AI Article Synopsis

  • The study aimed to evaluate if intrinsic subset (IS) classification based on skin gene expression in systemic sclerosis (SSc) patients provides more useful clinical insights compared to standard classifications.
  • Researchers classified 223 participants, including SSc patients and healthy participants, into four IS categories and assessed various clinical parameters such as skin thickness and lung function.
  • Results indicated that IS classification revealed distinct patient subgroups, notably highlighting that inflammatory IS had greater skin involvement and that a specific Fibroproliferative IS was linked to higher rates of lung disease, suggesting it may be a better method for understanding SSc phenotypes.

Article Abstract

Objective: Systemic sclerosis (SSc) patients are classified according to degree of skin fibrosis (limited and diffuse cutaneous [lc and dc]) and serum autoantibodies. We undertook the present multicenter study to determine whether intrinsic subset (IS) classification based upon skin gene expression yields additional valuable clinical information.

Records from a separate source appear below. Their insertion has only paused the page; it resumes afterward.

theorem brokenUnit_idem (u : UnitRec) : brokenUnit (brokenUnit u) = brokenUnit u :=
  brokenUnit_other (brokenUnit_state u).1 (brokenUnit_state u).2

/-- The objects of the ACTIVE units among the addresses `as`. -/
def activeLost (b : Bank) (s : State) (as : List Nat) (k : UnitKind) (n : Nat) : Prop :=
  ∃ a ∈ as, s.unitActive a = true ∧ b.kindAt a = k ∧ n ∈ unitObjects b a

/-- The units of the addresses `as` have been broken, from `s`, on the state `broken` in which LOOP_BROKEN stands told. -/
structure Breaks (b : Bank) (s due broken : State) (as : List Nat) (y : State) : Prop where
  form : ∃ us ts ls ps ns v, y = { broken with
    units := us, tracks := ts, levers := ls, lamps := ps, sections := ns, events := v }
  told : y.events ≠ []
  units : ∀ a, recAt y.units a = if a ∈ as then (recAt s.units a).map brokenUnit else recAt s.units a
  fell : ∃ new, Fell b (activeLost b s as) s y new ∧ Raised due y ((.loopBroken, 0, 0) :: new)

theorem Fell.lost_congr {b : Bank} {lost lost' : UnitKind → Nat → Prop} {s x : State} {new : List (EventKind × Nat × Nat)}
    (h : Fell b lost s x new) (hl : ∀ k n, lost' k n ↔ lost k n) : Fell b lost' s x new where
  part := h.part
  tracks := h.tracks.congr (hl .tu) rfl
  levers := h.levers.congr (hl .lfu) rfl
  lamps := h.lamps.congr (hl .lu) rfl
  sections := h.sections.congr (hl .iu) rfl
  told e := by
    simp only [hl]
    exact h.told e

theorem modifyRec_recAt_map {α : Type} {r s : Recs α} {as : List Nat} {g f : α → α} {a : Nat}
    (h : ∀ m, recAt r m = if m ∈ as then (recAt s m).map g else recAt s m) (ha : a ∉ as)
    (hf : ∀ x, recAt s a = some x → f x = g x) (m : Nat) :
    recAt (modifyRec r a f) m = if m ∈ a :: as then (recAt s m).map g else recAt s m := by
  rw [recAt_modifyRec, h m]
  by_cases hm : m = a
  · subst hm
    rw [if_pos rfl, if_neg ha, if_pos (List.mem_cons_self ..)]
    cases hx : recAt s m with
    | none => rfl
    | some x => rw [Option.map_some, Option.map_some, hf x hx]
  · rw [if_neg hm]
    simp only [List.mem_cons, hm, false_or]

/-- A unit that is not ACTIVE, or was broken before, takes no object with it. -/
theorem Breaks.passed {b : Bank} {s due broken y : State} {as : List Nat} (h : Breaks b s due broken as y) {a : Nat}
    (ha : s.unitActive a = true → a ∈ as) {us : Recs UnitRec}
    (hus : ∀ m, recAt us m = if m ∈ a :: as then (recAt s.units m).map brokenUnit else recAt s.units m) :
    Breaks b s due broken (a :: as) { y with units := us } := by
  obtain ⟨⟨_, ts, ls, ps, ns, v, hform⟩, htold, -, new, hfell, hraised⟩ := h
  refine ⟨⟨us, ts, ls, ps, ns, v, by rw [hform]⟩, htold, hus, new, ?_, hraised.congr rfl rfl rfl⟩
  refine Fell.lost_congr (hfell.same (y := { y with units := us }) rfl rfl rfl rfl rfl) fun k n => ?_
  constructor
  · rintro ⟨z, hz, hactive, hk, hn⟩
    rcases List.mem_cons.1 hz with rfl | hz
    · exact ⟨z, ha hactive, hactive, hk, hn⟩
    · exact ⟨z, hz, hactive, hk, hn⟩
  · rintro ⟨z, hz, hrest⟩
    exact ⟨z, List.mem_cons_of_mem _ hz, hrest⟩

/-- An ACTIVE unit takes its objects with it. -/
theorem Breaks.fallen {b : Bank} {s due broken y : State} {as : List Nat} (h : Breaks b s due broken as y) {a : Nat}
    (ha : s.unitActive a = true) {us : Recs UnitRec}
    (hus : ∀ m, recAt us m = if m ∈ a :: as then (recAt s.units m).map brokenUnit else recAt s.units m) :
    Breaks b s due broken (a :: as) (unitObjectsLost b a { y with units := us }) := by
  obtain ⟨⟨_, ts, ls, ps, ns, v, hform⟩, htold, -, new, hfell, hraised⟩ := h
  obtain ⟨more, hlost, hmore⟩ := (hfell.same (y := { y with units := us }) rfl rfl rfl rfl rfl).unit (hraised.congr rfl rfl rfl) a
  obtain ⟨ts', ls', ps', ns', v', hform', htold', -⟩ := unitObjectsLost_told (x := { y with units := us }) htold b a
  refine ⟨⟨us, ts', ls', ps', ns', v', by rw [hform', hform]⟩, by rw [hform']; exact htold', fun m => ?_, new ++ more, ?_, hmore⟩
  · rw [hform']
    exact hus m
  · refine hlost.lost_congr fun k n => ?_
    constructor
    · rintro ⟨z, hz, hactive, hk, hn⟩
      rcases List.mem_cons.1 hz with rfl | hz
      · exact .inr ⟨hk.symm, hn⟩
      · exact .inl ⟨z, hz, hactive, hk, hn⟩
    · rintro (⟨z, hz, hrest⟩ | ⟨hk, hn⟩)
      · exact ⟨z, List.mem_cons_of_mem _ hz, hrest⟩
      · exact ⟨a, List.mem_cons_self .., ha, hk.symm, hn⟩

theorem unitBroken_other {y : State} {a : Nat} (h : ∀ u, recAt y.units a = some u → u.state ≠ .active ∧ u.state ≠ .probing)
    (b : Bank) : unitBroken b y a = y := by
  unfold unitBroken
  split
  · next u hu =>
    split
    · next hs => exact absurd hs (h u hu).1
    · next hs => exact absurd hs (h u hu).2
    · rfl
  · rfl

theorem Breaks.unit {b : Bank} {s due broken y : State} {as : List Nat} (h : Breaks b s due broken as y) (a : Nat) :
    Breaks b s due broken (a :: as) (unitBroken b y a) := by
  by_cases ha : a ∈ as
  · have hrec := h.units a
    rw [if_pos ha] at hrec
    rw [unitBroken_other fun u hu => by
      rw [hrec] at hu
      obtain ⟨z, -, rfl⟩ := Option.map_eq_some_iff.1 hu
      exact brokenUnit_state z]
    refine h.passed (us := y.units) (fun _ => ha) fun m => ?_
    rw [h.units m]
    by_cases hm : m = a
    · rw [if_pos (hm ▸ ha), if_pos (hm ▸ List.mem_cons_self ..)]
    · simp only [List.mem_cons, hm, false_or]
  · have hrec := h.units a
    rw [if_neg ha] at hrec
    have hmodify := fun f hf => modifyRec_recAt_map (f := f) h.units ha hf
    cases hu : recAt s.units a with
    | none =>
      rw [hu] at hrec
      have hidle : ¬ s.unitActive a = true := by
        rw [State.unitActive, hu]
        exact Bool.noConfusion
      rw [unitBroken_other fun u hu' => by rw [hrec] at hu'; cases hu']
      refine h.passed (us := y.units) (fun hactive => absurd hactive hidle) fun m => ?_
      rw [h.units m]
      by_cases hm : m = a
      · rw [hm, if_neg ha, if_pos (List.mem_cons_self ..), hu]
        rfl
      · simp only [List.mem_cons, hm, false_or]
    | some u =>
      rw [hu] at hrec
      have hstate := unitActive_of hu
      by_cases h1 : u.state = .active
      · have heq : unitBroken b y a = unitObjectsLost b a (modifyUnit y a fun v => { v with state := .silent, report := none }) := by
          unfold unitBroken
          rw [hrec]
          dsimp only
          rw [h1]
        rw [heq]
        refine h.fallen (hstate.trans (decide_eq_true h1)) (hmodify _ fun x hx => ?_)
        obtain rfl := Option.some.inj (hu.symm.trans hx)
        unfold brokenUnit
        rw [h1]
      · have hidle : ¬ s.unitActive a = true := by
          rw [hstate, decide_eq_true_eq]
          exact h1
        by_cases h2 : u.state = .probing
        · have heq : unitBroken b y a = modifyUnit y a fun v => { v with state := .silent, probeWindow := none } := by
            unfold unitBroken
            rw [hrec]
            dsimp only
            rw [h2]
          rw [heq]
          refine h.passed (fun hactive => absurd hactive hidle) (hmodify _ fun x hx => ?_)
          obtain rfl := Option.some.inj (hu.symm.trans hx)
          unfold brokenUnit
          rw [h2]
        · rw [unitBroken_other fun v hv => by
            obtain rfl := Option.some.inj (hrec.symm.trans hv)
            exact ⟨h1, h2⟩]
          refine h.passed (us := y.units) (fun hactive => absurd hactive hidle) fun m => ?_
          rw [h.units m]
          by_cases hm : m = a
          · rw [hm, if_neg ha, if_pos (List.mem_cons_self ..), hu, Option.map_some, brokenUnit_other h1 h2]
          · simp only [List.mem_cons, hm, false_or]

theorem Breaks.all {b : Bank} {s due broken : State} (ns : List Nat) {as : List Nat} {y : State} (h : Breaks b s due broken as y) :
    Breaks b s due broken (ns.reverse ++ as) (ns.foldl (unitBroken b) y) := by
  induction ns generalizing as y with
  | nil => exact h
  | cons a ns ih =>
    have hrest := ih (h.unit a)
    rwa [List.foldl_cons, List.reverse_cons, List.append_assoc]

/-- Settles O4: the units are broken one by one, and what fell with each stays fallen. -/
theorem loopWatch : Obligations.LoopWatch := by
  unfold Obligations.LoopWatch
  intro dt s hs due watched broken
  have hexec : exec (.loopWatchTimerExpiry dt) s = .next (watchExpires (s.advance dt)) := next_awake (e := watchExpires) rfl hs
  have hwatch : (s.advance dt).watch = s.watch := by simp
  have hloop : due.loop = s.loop := by simp [due]
  have hup : s.loop = .up → watchExpires (s.advance dt) = finish due (loopBroken due) := by
    intro hl
    have hdue : ((s.advance dt).warp s.watch).loop = .up := hloop.trans hl
    unfold watchExpires
    rw [hwatch]
    dsimp only
    rw [hdue]
  have hdown : s.loop = .broken → watchExpires (s.advance dt) = watched := by
    intro hl
    have hdue : ((s.advance dt).warp s.watch).loop = .broken := hloop.trans hl
    unfold watchExpires
    rw [hwatch]
    dsimp only
    rw [hdue]
    exact rfl
  refine ⟨?_, fun hl => ?_, fun hl hactive => ?_, fun b hl hb => ?_⟩
  · exact next_awake (e := watchRestarted) rfl hs
  · rw [hexec, hdown hl]
  · have hbank : due.bank = none := by simp [State.bank, due, hactive]
    have heq : loopBroken due = broken := by
      unfold loopBroken
      rw [hbank]
      rfl
    rw [hexec, hup hl, heq, finish, finishWith_none _ _ _ _ (by simp [broken, watched, due, hactive])]
  · have hbank : due.bank = some b := (State.bank_of _ _ (by simp [due])).trans hb
    have hbroken : broken.part = s.part ∧ broken.tracks = s.tracks ∧ broken.levers = s.levers ∧ broken.lamps = s.lamps ∧
        broken.sections = s.sections ∧ broken.units = s.units := by simp [broken, watched, due]
    obtain ⟨h1, h2, h3, h4, h5, h6⟩ := hbroken
    let x := (s.units.map Prod.fst).foldl (unitBroken b) broken
    have heq : loopBroken due = x := by
      have hall : loopBroken due = (broken.units.map Prod.fst).foldl (unitBroken b) broken := by
        unfold loopBroken
        rw [hbank]
        rfl
      rw [hall, h6]
    have hwatched : Raised due { watched with loop := .broken } [] := .of_same rfl rfl
    have htold : Raised due broken [(.loopBroken, 0, 0)] := hwatched.raise (.loopBroken, 0, 0)
    have hstart : Breaks b s due broken [] broken := by
      refine ⟨⟨_, _, _, _, _, _, rfl⟩, htold.events_ne_nil (by simp), fun a => by rw [h6]; simp, [], ?_, htold⟩
      refine (Fell.refl b h1 h2 h3 h4 h5).lost_congr fun k n => ?_
      simp [activeLost]
    have hall := hstart.all (s.units.map Prod.fst)
    rw [List.append_nil] at hall
    obtain ⟨⟨us, ts, ls, ps, ns, v, hform⟩, -, hunits, new, hfell, hraised⟩ := hall
    have hmem : ∀ a u, recAt s.units a = some u → a ∈ (s.units.map Prod.fst).reverse := fun a u hu =>
      List.mem_reverse.2 (List.mem_map_of_mem (recAt_mem hu))
    have hactive : ∀ a, s.unitActive a = true → ∃ u, recAt s.units a = some u := by
      intro a ha
      unfold State.unitActive at ha
      split at ha
      · next u hu => exact ⟨u, hu⟩
      · cases ha
    have hlost : ∀ n, activeLost b s (s.units.map Prod.fst).reverse .lu n ↔
        ∃ a, s.unitActive a = true ∧ b.kindAt a = .lu ∧ n ∈ unitObjects b a := by
      intro n
      constructor
      · rintro ⟨a, -, hrest⟩
        exact ⟨a, hrest⟩
      · rintro ⟨a, ha, hrest⟩
        obtain ⟨u, hu⟩ := hactive a ha
        exact ⟨a, hmem a u hu, ha, hrest⟩
    have hfinal : (finish due x).tracks = x.tracks := by simp only [finish_same]
    have hrec : ∀ a u, recAt s.units a = some u → recAt x.units a = some (brokenUnit u) := by
      intro a u hu
      have hbreak := hunits a
      rw [if_pos (hmem a u hu), hu] at hbreak
      exact hbreak
    refine ⟨x, new, by rw [hexec, hup hl, heq], ⟨us, ts, ls, ps, ns, v, hform⟩, hraised.joined, hfell.lampsFell hlost, ?_,
      fun a u hu => ⟨fun hs => ⟨?_, ?_⟩, fun hs => ?_, fun hs => ?_, fun hs => ?_⟩⟩
    · rw [hfinal]
      exact hfell.readersFollow (.concluded (finish_concluded _ _))
    · exact finish_unit (by rw [hrec a u hu, brokenUnit, hs]) rfl
    · refine hfell.objectsFell (fun n hn => ⟨a, hmem a u hu, ?_, rfl, hn⟩) [] [] due
      rw [unitActive_of hu, decide_eq_true hs]
    · exact finish_unit (by rw [hrec a u hu, brokenUnit, hs]) rfl
    · have hkept : brokenUnit u = u := brokenUnit_other (by rcases hs with h | h <;> simp [h]) (by rcases hs with h | h <;> simp [h])
      exact finish_unit (by rw [hrec a u hu, hkept]) (by rcases hs with h | h <;> simp [UnitRec.probed, h])
    · have hkept : brokenUnit u = u := brokenUnit_other (by simp [hs]) (by simp [hs])
      obtain ⟨w, hw, hstays⟩ := (finish_concluded due x).units.2 a u (by rw [hrec a u hu, hkept])
      unfold UnitStays at hstays
      rw [hs] at hstays
      obtain ⟨e, rfl⟩ := hstays
      exact ⟨e, by rw [hw, hs]⟩

end Sys2Proof.Machine
end

section
/-! PROOF. Counted reports: the report timer, and the faults of a diagram unit (R27, R158). -/

namespace Sys2Proof.Machine

/-! ### The assigned channels of a unit -/

theorem assignedChannels_mem {b : Bank} {a ch n : Nat} :
    (ch, n) ∈ b.assignedChannels a ↔ (b.channelObjects a)[ch]? = some n ∧ n ≠ 0 := by
  unfold Bank.assignedChannels
  rw [List.mem_filter, List.mem_map]
  constructor
  · rintro ⟨⟨⟨x, i⟩, hx, he⟩, hn⟩
    obtain ⟨rfl, rfl⟩ : i = ch ∧ x = n := by simpa using he
    exact ⟨List.mem_zipIdx_iff_getElem?.1 hx, by simpa using hn⟩
  · rintro ⟨hx, hn⟩
    exact ⟨⟨(n, ch), List.mem_zipIdx_iff_getElem?.2 hx, rfl⟩, by simpa using hn⟩

theorem assignedChannels_nodup (b : Bank) (a : Nat) : ((b.assignedChannels a).map Prod.fst).Nodup := by
  unfold Bank.assignedChannels
  refine List.Nodup.sublist ((List.filter_sublist ..).map Prod.fst) ?_
  rw [List.map_map]
  have hfst : (Prod.fst ∘ fun p : Nat × Nat => (p.2, p.1)) = Prod.snd := rfl
  rw [hfst, List.zipIdx_map_snd]
  exact List.nodup_range'

theorem assignedChannels_lt {b : Bank} {a ch n : Nat} (h : (ch, n) ∈ b.assignedChannels a) : ch < (b.kindAt a).channels := by
  obtain ⟨hget, -⟩ := assignedChannels_mem.1 h
  obtain ⟨hlt, -⟩ := List.getElem?_eq_some_iff.1 hget
  unfold Bank.channelObjects at hlt
  rw [List.length_map, List.length_take] at hlt
  omega

/-! ### The report timer of a counted report (R27) -/

theorem countedState_unit {s : State} {b : Bank} {f : Frame} {u : UnitRec} (hu : recAt s.units (srcOf f) = some u) (dt : Time) :
    recAt (countedState s b f dt).units (srcOf f) =
      some { u with report := some ((s.now + dt).plus ((b.rosterAt (srcOf f)).timeout.toNat * 10)) } := by
  rw [countedState_eq]
  dsimp only
  rw [recAt_modifyRec_self, hu]
  rfl

theorem exec_counted {s : State} {b : Bank} {k : UnitKind} {kind : Byte} {f : Frame} {u : UnitRec} {dt : Time} {c : Instr}
    (hc : exec c s = .next (frameArrival s dt kind f)) (h : Counted s b k kind f u)
    (hk : k.reports.map FrameKind.code = some kind.toNat) (hh : kind ≠ 8 ∨ s.switchHeld = false) :
    exec c s = .next (concluded (s.advance dt) (reportTaken b (srcOf f) k f.payload (countedState s b f dt))) := by
  rw [hc, counted_arrival h hk hh]
  rfl

theorem leversTaken_units {b : Bank} {a : Nat} {bytes : List Byte} {s : State} (h : s.switchHeld = false) :
    ∃ x ended, leversTaken b a bytes s = .changed x ended ∧ x.units = s.units := by
  have hheld : heldCompletes (leversWritten (leverOutcomes s b a bytes) s) = false := by
    simp [heldCompletes, h]
  unfold leversTaken
  dsimp only
  split
  · exact ⟨_, _, rfl, by simp⟩
  · rw [if_neg (by rw [hheld]; exact Bool.noConfusion)]
    exact ⟨_, _, rfl, by simp⟩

Methods: SSc patients and healthy participants (HPs) were classified into Normal-like, Limited, Fibroproliferative, and Inflammatory ISs using a previously trained classifier. Clinical data were obtained (serum autoantibodies, pulmonary function testing, modified Rodnan skin thickness scores [mRSS], and high-resolution chest computed tomography [HRCT]). Statistical analyses were performed to compare patients classified by IS, traditional cutaneous classification, and serum autoantibodies.

Results: A total of 223 participants (165 SSc [115 dcSSc and 50 lcSSc] and 58 HPs) were classified. Inflammatory IS patients had higher mRSS (22.1 ± 9.9; P < 0.001) than other ISs and dcSSc patients (19.4 ± 9.4; P = 0.05) despite similar disease duration (median [interquartile range] months 14.9 [19.9] vs. 18.4 [31.6]; P = 0.48). In multivariable modeling, no significant association between mRSS and RNA polymerase III (P = 0.07) or anti-topoisomerase I (Scl-70) (P = 0.09) was found. Radiographic interstitial lung disease (ILD) was more prevalent in Fibroproliferative IS compared with other ISs (91%; P = 0.04) with similar prevalence between lcSSc and dcSSc (67% vs. 76%; P = 0.73). Positive Scl-70 antibody was the strongest ILD predictor (P < 0.001). Interestingly, all lcSSc/Fibroproliferative patients demonstrated radiographic ILD.

Conclusions: Classification by IS identifies patients with distinct clinical phenotypes versus traditional cutaneous or autoantibody classification. IS classification identifies subgroups of SSc patients with more radiographic ILD (Fibroproliferative), higher mRSS (Inflammatory), and milder phenotype (Normal-like) and may provide additional clinically useful information to current SSc classification systems.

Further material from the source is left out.